I am trying to build an Arabic language model using instructions from https://github.com/n-waves/ulmfit-multilingual/tree/master/ulmfit running on colab (!curl https://course-v3.fast.ai/setup/colab | bash
). So far, I got all the steps completed successfully. Then, I tried to run pretrain_lm.py like so:
!python -m pretrain_lm 'data/wiki/ar-2-unk' 'ar' 0 True False 60000 70 70 'ar-2' 10 True 1.0
It runs with a few lines of output:
Batch size: 70
Max vocab: 60000
Using QRNNs...
Saving vocabulary as data/wiki/ar-2-unk/models/itos_ar-2.pkl
Size of vocabulary: 50723
First 10 words in vocab: <unk>, <pad>, <eos>, ., ،, في, من, @.@, على, "

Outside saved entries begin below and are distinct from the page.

-- ==== Sys2Proof/Safety.lean ====
section
/-! DEFINITION. The terms of the statements: the good form of a state, when the sequencer issues a micro-op, and the
tile and the block after it. -/

namespace Sys2Proof.Machine

/-- The HBM memory is in canonical form. -/
def State.hbmOk (s : State) : Bool := Mem.wf s.hbm

/-- Every scratchpad is in canonical form. -/
def State.spOk (s : State) : Bool := s.tiles.all fun x => Mem.wf x.2.sp

/-- The canonical form of every memory of the block. -/
def State.memOk (s : State) : Bool := s.hbmOk && s.spOk

/-- The sequencer of tile `t` issues micro-op `i` now, and no MOVE is writing an instruction page once what was due at the
tile has come about. -/
def State.issues (s : State) (t : TileId) (i : Instr) : Bool :=
  (match encode i with | some w => decide (s.verdict t w = .accepted) | none => false) &&
    ((s.due t).tile t).pageHold.isNone

/-- A tile as micro-op `id` begins: what was due by its cycle has come about, and the ID word holds the tags. -/
def Tile.begun (tl : Tile) (id : Ids) : Tile :=
  tl.settle.modSeq fun q => { q with layer := id.layer, opid := id.opid, ahead := 0 }

/-- A tile whose sequencer stands at the following index, one ac later. -/
def Tile.next (tl : Tile) : Tile := tl.modSeq fun q => { q with pc := q.pc + 1, ac := q.ac + 1 }

/-- Nothing is due at tile `t` before its next micro-op: no output of its PPU, no DMA access and no late write waits (R118, R160,
R229). -/
def State.idleAt (s : State) (t : TileId) : Bool :=
  (s.tile t).samples.isEmpty && (s.tile t).held.isEmpty && (s.tile t).late.isEmpty

/-- The block after tile `t` has issued a micro-op and stands as `tl`; its cluster counts the issue. -/
def State.issued (s : State) (t : TileId) (tl : Tile) : State := (s.modTile t fun _ => tl).count (clusterOf t) 14 1

/-- Nothing of the tile's other work meets an access of its stream: no Tidewalk step, no DMA access or late write in hand, no
torn or short epoch, every scratchpad bank awake. -/
def State.calm (s : State) (t : TileId) : Bool :=
  let tl := s.tile t
  tl.step.isNone && tl.held.isEmpty && tl.late.isEmpty && ((List.range 4).all fun b => (tl.spBank b).power == .on) &&
    (List.range 32).all fun h => !(tl.win h).torn && !(tl.win h).short

/-- Nothing but tile `t`, HBM left alone, and the counters of its cluster differ. -/
def OnlyTile (t : TileId) (s s' : State) : Prop :=
  { s' with tiles := s.tiles, clusters := s.clusters } = s ∧ (∀ x, x ≠ t → s'.tile x = s.tile x) ∧
    ∀ c, { s'.cluster c with counters := [] } = { s.cluster c with counters := [] } ∧
      (c ≠ clusterOf t → s'.cluster c = s.cluster c)

/-- Two tiles differ at most in what a micro-op with scratchpad operands changes beside its result: sequencer, address
registers, path uses, the time its units stay busy, and when its banks were last accessed. -/
def Tile.sameBut (a b : Tile) : Prop :=
  { a with seq := b.seq, q := b.q, paths := b.paths, unitsUntil := b.unitsUntil, spBanks := b.spBanks } = b ∧
    ∀ k, { a.spBank k with touched := 0 } = { b.spBank k with touched := 0 }

/-- The tile in which a micro-op of `units` with the uses `us` of scratchpad does its work: begun, its paths taken, its
banks accessed now. -/
def State.opened (s : State) (t : TileId) (id : Ids) (us : List PathUse) (units : Units) : Tile :=
  (((s.tile t).begun id).addPaths (us.map fun u =>
    { u with
      ids := id, macs := units.macs, slots := units.slots, unit := units.unit, issue := (s.tile t).seq.ac })).touchUses us (s.tileAc t)

end Sys2Proof.Machine
end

Cupy not found the code will work only on CPU!
true_wd: False
Starting from random weights
then there is an error:
....
File "/usr/local/lib/python3.6/dist-packages/fastai/text/qrnn/forget_mult.py", line 184, in forward
return GPUForgetMult()(f, x, hidden_init) if use_cuda else CPUForgetMult()(f, x, hidden_init)

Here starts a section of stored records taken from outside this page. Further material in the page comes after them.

/-- R178, R179, R182, R241, R380, R439, R440, R444, R445: a frame overruns by OverrunAction, a marked frame is stopped with
its first cause and withheld, an unmarked frame whose tiles have all reported commits; a withheld commit counts and leaves
LAST_FRAME.
It rests also on what the model chose or inferred: log entries 37, 118, 123. -/
def Obligations.FrameOverrunsStopsOrCommits : Prop :=
  ∀ (s : State) (p : PartId), s.live = true → (s.part p).run.active = true → (s.part p).slackStopped = false →
    let pt := s.part p
    let d := s.deadline p
    let s1 := s.reach (pt.run.ts + BitVec.ofNat 64 d)
    let action := if s.phase = .ebb then 0 else s.vval p 0x10 3
    let late (a : BitVec 2) : State := s1.modPart p fun pt => { pt with run := { pt.run with overrun := true, action := a } }
    (pt.run.overrun = false → s.allDone p = false → s.armed p = false →
      (action = 0 → exec (.frameOverrun p) s = .next ((late 1).stopFrame p 0xB 0xFFFF d)) ∧
      (action = 1 → exec (.frameOverrun p) s = .next (late 2)) ∧
      (action = 2 → exec (.frameOverrun p) s =
        .next (((late 3).stopFrame p 0xB 0xFFFF d).modPart p fun pt => { pt with st := .halted }))) ∧
    (∀ e, pt.run.marked = true → s.armed p = false → ∃ s', exec (.frameAbortReport p e) s = .next s' ∧
      (s'.part p).run.active = false ∧ (s'.part p).run.stopped = true ∧ (s'.part p).lastCause = pt.run.cause ∧
      (s'.part p).withheld = satAdd pt.withheld 1 ∧ (s'.part p).lastFrame = pt.lastFrame ∧
      (s'.part p).boundaryDue = true ∧
      ∀ t, t ∈ s.tilesOf p → (s.tile t).hasImage = true → (s'.tile t).seq.pc = (s.tile t).seq.start ∧
        (s'.tile t).seq.st = .waiting ∧ (s'.tile t).seq.why = .gate) ∧
    (∀ td, pt.run.marked = false → s.allDone p = true → ∃ s', exec (.frameCommit p td) s = .next s' ∧
      (s'.part p).lastFrame = pt.frame ∧ (s'.part p).run.active = false ∧ (s'.part p).withheld = pt.withheld ∧
      (s'.part p).boundaryDue = true ∧ (s'.part p).statusRec.extractLsb' 96 32 = pt.frame ∧
      s'.now = (if s.now < td + 200 then td + 200 else s.now) ∧
      ∀ t, t ∈ s.tilesOf p → (s'.tile t).sp = (s.tile t).sp ∧ ∀ h, h ∈ s.windowsOf t 2 →
        hf (s'.handle t h) 63 32 = (hf (s.handle t h) 63 32 + 1) % 2 ^ 32 ∧
        (bitN (s.handle t h).toNat 119 = true →
          bitN (s'.handle t h).toNat 113 = !bitN (s.handle t h).toNat 113))

/-- R174, R175, R180: a device arrival is counted at its fabric-scope point; a cancel arrival completes the point, and stops
with CANCELLED the frame of a partition that waits there.
R308, R332, R335: at the boundary after a frame repairs and enrolment come first, then the pending commits of a
partition that is not HALTED, the snapshot, and ready; a pending layout is taken
instead; a re-arm that scan-out delayed ends HALTED. FRAME_OUT falls.
It rests also on what the model chose or inferred: log entries 119, 120, 122, 165. -/
def Obligations.ArrivalsAndBoundary : Prop :=
  (∀ (s : State) (p : PartId) (src : BitVec 8) (m : ArrivalMsg) (e : BitVec 128), s.live = true →
     s.groupParts m.group = [p] → (s.part p).slackStopped = false → s.pointIn p m = some e →
     m.frame = (s.part p).frame →
     let x := (s.part p).point m.rid.toNat
     (x.remotes < hf e 103 96 → exec (.deviceArrivalReceive src m) s = .next (s.modPart p fun pt =>
       pt.modPoint m.rid.toNat fun x => { x with
         remotes := x.remotes + 1, arrived := x.arrived ++ [src]
         doneA := max x.doneA (s.dieTime p 0 s.now + (acLen (s.part p).div2.toNat 20 + 24 * 60))
         doneB := max x.doneB (s.dieTime p 1 s.now + (acLen (s.part p).div2.toNat 20 + 24 * 60)) })) ∧
     (src ≠ s.devNum → s.pointDone p m.rid.toNat = false →
       let s1 := s.modPart p fun pt => pt.modPoint m.rid.toNat fun x => { x with cancelled := true }
       (s.waitsAt p m.rid.toNat = false → exec (.cancelArrivalReceive src m) s = .next s1) ∧
       (s.waitsAt p m.rid.toNat = true → (s.part p).run.active = true → exec (.cancelArrivalReceive src m) s =
         .next ((s1.modPart p fun pt => { pt with run := { pt.run with cancelled := true } }).stopFrame p 0xC 0xFFFF
           (s.elapsed p))))) ∧
  (∀ (s : State) (p : PartId),
     (s.live = true → (s.part p).run.active = false → (s.part p).armed = false →
       ((s.part p).rearmDue = false → (s.part p).boundaryDue = true → (s.part p).layoutNew = none →
         let s1 := ((s.modPart p fun pt => { pt with boundaryDue := false }).boundaryRepairs p).enrolNow p
         let s2 := if (s1.part p).st = .halted then s1 else s1.applyPending p
         exec (.frameBoundary p) s =
           .next ((((((s2.frameSnapshot p).enterLoad p).haltNow p).orderClass p).tryReady p).startOrders p)) ∧
       ((s.part p).rearmDue = true → s.slack.scanning = false →
         exec (.frameBoundary p) s = .next (s.leaveHalted p)) ∧
       (∀ v, (s.part p).rearmDue = false → (s.part p).boundaryDue = true → (s.part p).layoutNew = some v → exec (.frameBoundary p) s = .next (s.changeLayout p))) ∧
     exec .frameOutPulseEnd s = .next { s with pins := { s.pins with frameOut := false } })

File "/usr/local/lib/python3.6/dist-packages/fastai/text/qrnn/forget_mult.py", line 127, in forward
self.compile()
File "/usr/local/lib/python3.6/dist-packages/fastai/text/qrnn/forget_mult.py", line 109, in compile
program = _NVRTCProgram(kernel.encode(), 'recurrent_forget_mult.cu'.encode())
NameError: name '_NVRTCProgram' is not defined
Am I doing something wrong in this last step? I am also using this thread to see if there are standard Arabic benchmarks to test the model later.